• _WORK INSTRUCTIONS_
Quote exactly and only this range of lines in the data below: the line that holds "namespace Sys2Proof.Machine" to the line that holds "KeptR w₀ s₀ (execFaultNTimerExpiry", both included.

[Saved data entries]
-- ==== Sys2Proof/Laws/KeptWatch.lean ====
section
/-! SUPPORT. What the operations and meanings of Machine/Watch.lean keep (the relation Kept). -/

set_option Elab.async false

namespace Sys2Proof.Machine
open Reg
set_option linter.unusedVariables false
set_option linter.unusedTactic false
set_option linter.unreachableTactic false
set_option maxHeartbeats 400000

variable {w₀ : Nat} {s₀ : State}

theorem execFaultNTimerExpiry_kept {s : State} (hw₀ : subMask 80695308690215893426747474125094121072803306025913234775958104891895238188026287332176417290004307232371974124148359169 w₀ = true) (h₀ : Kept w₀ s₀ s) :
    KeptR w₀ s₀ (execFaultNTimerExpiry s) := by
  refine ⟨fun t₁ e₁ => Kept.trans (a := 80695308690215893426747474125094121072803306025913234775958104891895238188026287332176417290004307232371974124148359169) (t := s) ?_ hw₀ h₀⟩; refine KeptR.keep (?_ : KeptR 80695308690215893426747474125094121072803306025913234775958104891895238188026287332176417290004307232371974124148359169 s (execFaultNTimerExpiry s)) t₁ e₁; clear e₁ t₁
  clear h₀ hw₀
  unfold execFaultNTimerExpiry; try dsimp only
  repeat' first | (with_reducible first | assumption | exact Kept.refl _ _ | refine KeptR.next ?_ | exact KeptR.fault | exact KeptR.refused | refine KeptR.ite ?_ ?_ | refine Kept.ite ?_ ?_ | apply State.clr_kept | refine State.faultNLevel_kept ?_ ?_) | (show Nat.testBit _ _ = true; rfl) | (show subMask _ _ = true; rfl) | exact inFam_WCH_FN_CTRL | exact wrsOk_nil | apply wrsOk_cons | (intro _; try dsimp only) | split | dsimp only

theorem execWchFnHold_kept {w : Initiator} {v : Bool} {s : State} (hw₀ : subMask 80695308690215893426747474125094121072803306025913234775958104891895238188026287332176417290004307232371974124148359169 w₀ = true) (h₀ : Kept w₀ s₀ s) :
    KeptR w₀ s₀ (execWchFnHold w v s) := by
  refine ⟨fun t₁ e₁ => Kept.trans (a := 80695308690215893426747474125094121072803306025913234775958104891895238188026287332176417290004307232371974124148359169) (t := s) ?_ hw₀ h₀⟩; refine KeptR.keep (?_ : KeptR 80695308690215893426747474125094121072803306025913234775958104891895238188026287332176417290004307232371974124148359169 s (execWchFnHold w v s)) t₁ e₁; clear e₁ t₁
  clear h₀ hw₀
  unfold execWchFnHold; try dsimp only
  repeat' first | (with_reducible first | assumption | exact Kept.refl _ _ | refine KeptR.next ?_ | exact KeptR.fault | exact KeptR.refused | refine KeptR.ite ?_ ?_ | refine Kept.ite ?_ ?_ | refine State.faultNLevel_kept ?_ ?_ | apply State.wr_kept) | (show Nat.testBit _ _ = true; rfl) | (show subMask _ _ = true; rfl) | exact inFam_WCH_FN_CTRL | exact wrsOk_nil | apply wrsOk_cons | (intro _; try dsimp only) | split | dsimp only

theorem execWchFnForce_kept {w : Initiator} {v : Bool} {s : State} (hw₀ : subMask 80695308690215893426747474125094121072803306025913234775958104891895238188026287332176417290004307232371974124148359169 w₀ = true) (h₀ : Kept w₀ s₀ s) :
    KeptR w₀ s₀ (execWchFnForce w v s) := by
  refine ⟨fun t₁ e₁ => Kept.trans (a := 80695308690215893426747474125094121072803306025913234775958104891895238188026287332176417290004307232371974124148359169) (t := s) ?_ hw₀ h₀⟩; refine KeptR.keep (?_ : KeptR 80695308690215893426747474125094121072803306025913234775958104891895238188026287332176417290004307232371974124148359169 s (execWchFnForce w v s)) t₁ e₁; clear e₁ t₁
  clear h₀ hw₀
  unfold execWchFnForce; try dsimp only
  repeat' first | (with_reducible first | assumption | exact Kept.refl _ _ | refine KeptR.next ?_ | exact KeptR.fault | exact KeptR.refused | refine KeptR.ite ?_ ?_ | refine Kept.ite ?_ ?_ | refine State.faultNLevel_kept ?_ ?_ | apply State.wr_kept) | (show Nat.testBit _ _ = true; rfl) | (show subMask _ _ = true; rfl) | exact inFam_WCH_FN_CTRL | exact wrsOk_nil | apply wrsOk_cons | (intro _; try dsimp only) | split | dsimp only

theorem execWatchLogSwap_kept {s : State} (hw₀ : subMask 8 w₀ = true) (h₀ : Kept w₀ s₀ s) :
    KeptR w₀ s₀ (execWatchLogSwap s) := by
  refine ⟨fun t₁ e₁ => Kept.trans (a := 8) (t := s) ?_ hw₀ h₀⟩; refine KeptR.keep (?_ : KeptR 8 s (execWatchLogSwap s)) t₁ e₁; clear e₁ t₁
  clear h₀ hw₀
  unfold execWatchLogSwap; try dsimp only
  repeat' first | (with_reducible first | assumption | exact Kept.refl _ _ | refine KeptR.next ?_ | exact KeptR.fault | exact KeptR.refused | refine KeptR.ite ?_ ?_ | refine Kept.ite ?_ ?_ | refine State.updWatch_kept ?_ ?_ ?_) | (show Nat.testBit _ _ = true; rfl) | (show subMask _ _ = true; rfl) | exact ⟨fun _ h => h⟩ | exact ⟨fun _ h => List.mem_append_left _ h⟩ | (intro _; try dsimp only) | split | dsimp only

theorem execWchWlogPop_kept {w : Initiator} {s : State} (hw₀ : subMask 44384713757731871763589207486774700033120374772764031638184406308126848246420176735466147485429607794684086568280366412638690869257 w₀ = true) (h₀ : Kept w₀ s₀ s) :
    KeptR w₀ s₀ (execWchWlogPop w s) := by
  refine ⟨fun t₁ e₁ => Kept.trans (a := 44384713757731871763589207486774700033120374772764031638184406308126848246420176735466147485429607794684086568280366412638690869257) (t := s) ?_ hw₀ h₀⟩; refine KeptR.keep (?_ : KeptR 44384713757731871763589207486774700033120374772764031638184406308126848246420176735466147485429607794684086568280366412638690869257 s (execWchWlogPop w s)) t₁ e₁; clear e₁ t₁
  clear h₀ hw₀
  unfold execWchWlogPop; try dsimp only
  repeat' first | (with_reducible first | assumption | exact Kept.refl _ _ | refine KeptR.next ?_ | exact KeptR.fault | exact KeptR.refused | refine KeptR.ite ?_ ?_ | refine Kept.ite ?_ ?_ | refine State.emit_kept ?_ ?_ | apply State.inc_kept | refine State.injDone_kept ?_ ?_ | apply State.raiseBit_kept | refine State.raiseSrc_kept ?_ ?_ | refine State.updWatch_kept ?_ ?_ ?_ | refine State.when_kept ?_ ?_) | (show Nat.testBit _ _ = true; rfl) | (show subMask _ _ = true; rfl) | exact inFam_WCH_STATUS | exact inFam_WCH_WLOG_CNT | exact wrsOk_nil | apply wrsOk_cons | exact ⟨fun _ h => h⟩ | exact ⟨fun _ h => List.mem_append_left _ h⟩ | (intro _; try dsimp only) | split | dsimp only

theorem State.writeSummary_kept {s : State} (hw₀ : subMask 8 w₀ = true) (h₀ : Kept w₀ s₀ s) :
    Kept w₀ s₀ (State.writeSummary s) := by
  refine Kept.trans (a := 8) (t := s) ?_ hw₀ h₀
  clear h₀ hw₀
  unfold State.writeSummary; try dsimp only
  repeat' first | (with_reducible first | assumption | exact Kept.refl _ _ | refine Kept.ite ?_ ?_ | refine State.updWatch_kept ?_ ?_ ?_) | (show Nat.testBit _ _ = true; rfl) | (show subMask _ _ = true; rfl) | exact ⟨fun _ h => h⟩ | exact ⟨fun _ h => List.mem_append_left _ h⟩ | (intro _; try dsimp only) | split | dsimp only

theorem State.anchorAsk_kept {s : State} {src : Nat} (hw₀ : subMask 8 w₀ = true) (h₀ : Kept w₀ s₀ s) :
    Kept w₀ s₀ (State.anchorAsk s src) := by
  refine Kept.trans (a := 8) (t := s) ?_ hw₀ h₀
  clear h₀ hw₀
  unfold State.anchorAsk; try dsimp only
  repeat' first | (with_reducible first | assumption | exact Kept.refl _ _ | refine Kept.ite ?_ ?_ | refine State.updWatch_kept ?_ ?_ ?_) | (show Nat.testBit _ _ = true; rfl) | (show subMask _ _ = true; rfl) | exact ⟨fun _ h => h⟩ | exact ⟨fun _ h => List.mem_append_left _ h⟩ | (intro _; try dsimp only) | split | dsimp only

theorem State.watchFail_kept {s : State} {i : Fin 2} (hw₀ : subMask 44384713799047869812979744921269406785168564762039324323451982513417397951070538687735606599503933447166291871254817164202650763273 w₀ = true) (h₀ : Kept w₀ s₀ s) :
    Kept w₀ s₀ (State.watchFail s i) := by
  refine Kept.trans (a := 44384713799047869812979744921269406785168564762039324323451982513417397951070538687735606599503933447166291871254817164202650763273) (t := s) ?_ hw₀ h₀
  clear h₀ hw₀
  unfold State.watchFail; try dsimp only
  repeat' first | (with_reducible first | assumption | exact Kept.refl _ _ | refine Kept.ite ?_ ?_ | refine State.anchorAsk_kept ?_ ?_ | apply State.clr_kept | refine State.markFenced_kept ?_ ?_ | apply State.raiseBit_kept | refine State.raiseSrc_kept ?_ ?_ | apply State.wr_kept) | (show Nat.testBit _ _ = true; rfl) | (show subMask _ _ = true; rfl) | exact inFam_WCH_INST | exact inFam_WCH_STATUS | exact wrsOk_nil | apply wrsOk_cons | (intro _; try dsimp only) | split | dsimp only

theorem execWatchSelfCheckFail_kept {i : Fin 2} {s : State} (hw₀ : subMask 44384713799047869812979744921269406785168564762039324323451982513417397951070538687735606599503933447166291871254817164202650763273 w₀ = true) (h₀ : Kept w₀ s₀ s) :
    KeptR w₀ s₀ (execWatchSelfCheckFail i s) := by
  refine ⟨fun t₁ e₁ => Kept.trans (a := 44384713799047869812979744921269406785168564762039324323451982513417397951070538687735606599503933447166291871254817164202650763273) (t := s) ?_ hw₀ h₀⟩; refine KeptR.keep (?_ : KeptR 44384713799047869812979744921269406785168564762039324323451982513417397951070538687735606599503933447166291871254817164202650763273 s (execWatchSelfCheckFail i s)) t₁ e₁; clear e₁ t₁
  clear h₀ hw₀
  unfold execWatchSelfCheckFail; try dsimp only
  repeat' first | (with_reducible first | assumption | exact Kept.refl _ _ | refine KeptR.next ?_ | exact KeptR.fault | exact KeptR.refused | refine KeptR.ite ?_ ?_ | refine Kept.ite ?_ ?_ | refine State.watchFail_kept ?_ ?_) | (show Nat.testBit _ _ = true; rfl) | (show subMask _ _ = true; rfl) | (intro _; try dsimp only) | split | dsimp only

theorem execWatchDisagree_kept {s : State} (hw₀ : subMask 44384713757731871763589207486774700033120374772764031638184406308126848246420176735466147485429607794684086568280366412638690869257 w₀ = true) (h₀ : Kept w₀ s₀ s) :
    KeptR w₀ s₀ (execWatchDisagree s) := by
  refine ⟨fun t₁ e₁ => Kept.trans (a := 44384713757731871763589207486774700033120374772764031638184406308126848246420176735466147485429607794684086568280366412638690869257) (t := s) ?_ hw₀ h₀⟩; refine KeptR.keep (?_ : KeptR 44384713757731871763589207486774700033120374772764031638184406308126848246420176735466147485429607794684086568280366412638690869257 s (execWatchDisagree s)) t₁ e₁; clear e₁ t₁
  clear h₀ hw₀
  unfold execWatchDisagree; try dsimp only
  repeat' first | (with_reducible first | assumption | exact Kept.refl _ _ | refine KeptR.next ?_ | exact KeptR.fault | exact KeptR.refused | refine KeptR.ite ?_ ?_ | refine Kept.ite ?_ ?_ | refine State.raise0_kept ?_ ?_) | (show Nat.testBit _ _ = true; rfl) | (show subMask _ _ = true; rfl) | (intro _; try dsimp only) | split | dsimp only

• _TASK RESULT_
namespace Sys2Proof.Machine
open Reg
set_option linter.unusedVariables false
set_option linter.unusedTactic false
set_option linter.unreachableTactic false
set_option maxHeartbeats 400000

variable {w₀ : Nat} {s₀ : State}

theorem execFaultNTimerExpiry_kept {s : State} (hw₀ : subMask 80695308690215893426747474125094121072803306025913234775958104891895238188026287332176417290004307232371974124148359169 w₀ = true) (h₀ : Kept w₀ s₀ s) :
    KeptR w₀ s₀ (execFaultNTimerExpiry s) := by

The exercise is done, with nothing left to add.